*** Opening of Dataset content ***

-- ==== Sys2Proof/Laws/Load.lean ====
section
/-! SUPPORT. What the load contract's functions do with a line: the text before the comment, the trim, the binary reading, and
the first bad line of a program. -/

namespace Sys2Proof.Machine

/-- A predicate that holds of all of a list is dropped with it. -/
theorem dropWhile_append_all {p : Char → Bool} {l : List Char} (h : ∀ c ∈ l, p c = true) (r : List Char) :
    (l ++ r).dropWhile p = r.dropWhile p := by
  induction l with
  | nil => rfl
  | cons c l ih =>
    rw [List.cons_append, List.dropWhile_cons_of_pos (h c (by simp)), ih fun x hx => h x (by simp [hx])]

/-- Nothing is dropped from a list whose first element does not meet the predicate. -/
theorem dropWhile_head {p : Char → Bool} {l : List Char} (h : ∀ c, l.head? = some c → p c = false) :
    l.dropWhile p = l := by
  cases l with
  | nil => rfl
  | cons c l => rw [List.dropWhile_cons_of_neg (by simp [h c rfl])]

/-- White space alone trims to nothing. -/
theorem trimLine_blank {l : List Char} (h : ∀ c ∈ l, c.isWhitespace = true) : trimLine l = [] := by
  have hd : l.dropWhile Char.isWhitespace = [] := by simpa using dropWhile_append_all h []
  rw [trimLine, hd]
  rfl

/-- `trim` leaves the text between two runs of white space. -/
theorem trimLine_text {before text after : List Char} (hb : ∀ c ∈ before, c.isWhitespace = true)
    (ha : ∀ c ∈ after, c.isWhitespace = true) (hh : ∀ c, text.head? = some c → c.isWhitespace = false)
    (hl : ∀ c, text.getLast? = some c → c.isWhitespace = false) : trimLine (before ++ text ++ after) = text := by
  cases text with
  | nil => exact trimLine_blank (by simpa [or_imp, forall_and] using And.intro hb ha)
  | cons c cs =>
    have hd : ((c :: cs) ++ after).dropWhile Char.isWhitespace = (c :: cs) ++ after :=
      dropWhile_head fun d hd => hh d (by simpa using hd)
    have hr : ((c :: cs).reverse).dropWhile Char.isWhitespace = (c :: cs).reverse :=
      dropWhile_head fun d hd => hl d (by rwa [List.head?_reverse] at hd)
    rw [trimLine, List.append_assoc, dropWhile_append_all hb, hd, List.reverse_append,
      dropWhile_append_all (fun d hd => ha d (List.mem_reverse.1 hd)), hr, List.reverse_reverse]

/-- White space is no number sign. -/
theorem not_hash_of_blank {l : List Char} (h : ∀ c ∈ l, c.isWhitespace = true) : '#' ∉ l := fun hm =>
  absurd (h _ hm) (by decide)

/-- The text of a line in its parts is what the trim of the part before the first `#` leaves. -/
theorem LineParts.trim {before text after comment : List Char} (h : LineParts before text after comment) :
    trimLine ((before ++ text ++ after ++ comment).takeWhile (· ≠ '#')) = text := by
  have hn : ∀ c ∈ before ++ text ++ after, decide (c ≠ '#') = true := by
    intro c hc
    simp only [List.mem_append] at hc
    have h1 := not_hash_of_blank h.blank_before
    have h2 := not_hash_of_blank h.blank_after
    have h3 := h.text_hash
    rcases hc with (hc | hc) | hc <;> simpa using fun e : c = '#' => by simp_all
  have hc : comment.takeWhile (fun c => decide (c ≠ '#')) = [] := by
    rcases h.comment_hash with rfl | hc
    · rfl
    · cases comment with
      | nil => rfl
      | cons c cs => simp_all
  rw [List.takeWhile_append_of_pos hn, hc, List.append_nil]
  exact trimLine_text h.blank_before h.blank_after h.text_head h.text_last

/-- A row of digits reads as its binary value, with what was read before it weighted above. -/
theorem parseBase2_digits {l : List Char} (h : ∀ c ∈ l, c = '0' ∨ c = '1') (acc : Nat) :
    parseBase2 acc l = some (acc * 2 ^ l.length + binaryValue l) := by
  induction l generalizing acc with
  | nil => simp [parseBase2, binaryValue]
  | cons c l ih =>
    have ih := ih fun x hx => h x (by simp [hx])
    rcases h c (by simp) with rfl | rfl
    · simp [parseBase2, binaryValue, ih, Nat.pow_succ]
      ring
    · simp [parseBase2, binaryValue, ih, Nat.pow_succ]
      ring

/-- Any other character makes a row no literal. -/
theorem parseBase2_none {l : List Char} (h : ∃ c ∈ l, c ≠ '0' ∧ c ≠ '1') (acc : Nat) : parseBase2 acc l = none := by
  induction l generalizing acc with
  | nil => simp at h
  | cons c l ih =>
    obtain ⟨d, hd, h0, h1⟩ := h
    rcases List.mem_cons.1 hd with rfl | hd
    · simp [parseBase2, h0, h1]
    · simp [parseBase2, ih ⟨d, hd, h0, h1⟩]

/-- What a line in its parts reads as, by its text. -/
theorem LineParts.read {before text after comment : List Char} (h : LineParts before text after comment) :
    readLine (before ++ text ++ after ++ comment) =
      if text = [] then .blank
      else if ∃ c ∈ text, c ≠ '0' ∧ c ≠ '1' then .notLiteral
      else if binaryValue text < 256 then .literal (BitVec.ofNat 8 (binaryValue text)) else .notLiteral := by
  rw [readLine, h.trim]
  cases text with
  | nil => rfl
  | cons c cs =>
    by_cases hb : ∃ d ∈ c :: cs, d ≠ '0' ∧ d ≠ '1'
    · rw [if_neg (by simp), if_pos hb]
      simp only [parseBase2_none hb]
    · rw [if_neg (by simp), if_neg hb]
      have hd : ∀ d ∈ c :: cs, d = '0' ∨ d = '1' := fun d hd => by
        by_contra hx
        exact hb ⟨d, hd, by simpa [not_or] using hx⟩
      simp only [parseBase2_digits hd, Nat.zero_mul, Nat.zero_add]

/-- A program is bad at its first line that is no literal, by that line's number. -/
theorem programOfLines_bad {good rest : List (List Char)} {line : List Char} (n : Nat)
    (hg : ∀ l ∈ good, readLine l ≠ .notLiteral) (hl : readLine line = .notLiteral) :
    programOfLines n (good ++ line :: rest) = .error (.badLine (n + good.length)) := by
  induction good generalizing n with
  | nil => simp [programOfLines, hl]
  | cons l good ih =>
    have ih := ih (n + 1) fun x hx => hg x (by simp [hx])
    have h1 := hg l (by simp)
    cases hr : readLine l with
    | blank => simp [programOfLines, hr, ih]; omega
    | literal v => simp [programOfLines, hr, ih, Except.map]; omega
    | notLiteral => exact absurd hr h1

end Sys2Proof.Machine
end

*** Close of Dataset content ***

- **The problem**:
What you should output is every line of the records above, from the first through the line containing "to nothing. -/", unchanged.

- **Worked solution**:
-- ==== Sys2Proof/Laws/Load.lean ====
section
/-! SUPPORT. What the load contract's functions do with a line: the text before the comment, the trim, the binary reading, and
the first bad line of a program. -/

namespace Sys2Proof.Machine

/-- A predicate that holds of all of a list is dropped with it. -/
theorem dropWhile_append_all {p : Char → Bool} {l : List Char} (h : ∀ c ∈ l, p c = true) (r : List Char) :
    (l ++ r).dropWhile p = r.dropWhile p := by
  induction l with
  | nil => rfl
  | cons c l ih =>
    rw [List.cons_append, List.dropWhile_cons_of_pos (h c (by simp)), ih fun x hx => h x (by simp [hx])]

/-- Nothing is dropped from a list whose first element does not meet the predicate. -/
theorem dropWhile_head {p : Char → Bool} {l : List Char} (h : ∀ c, l.head? = some c → p c = false) :
    l.dropWhile p = l := by
  cases l with
  | nil => rfl
  | cons c l => rw [List.dropWhile_cons_of_neg (by simp [h c rfl])]

/-- White space alone trims to nothing. -/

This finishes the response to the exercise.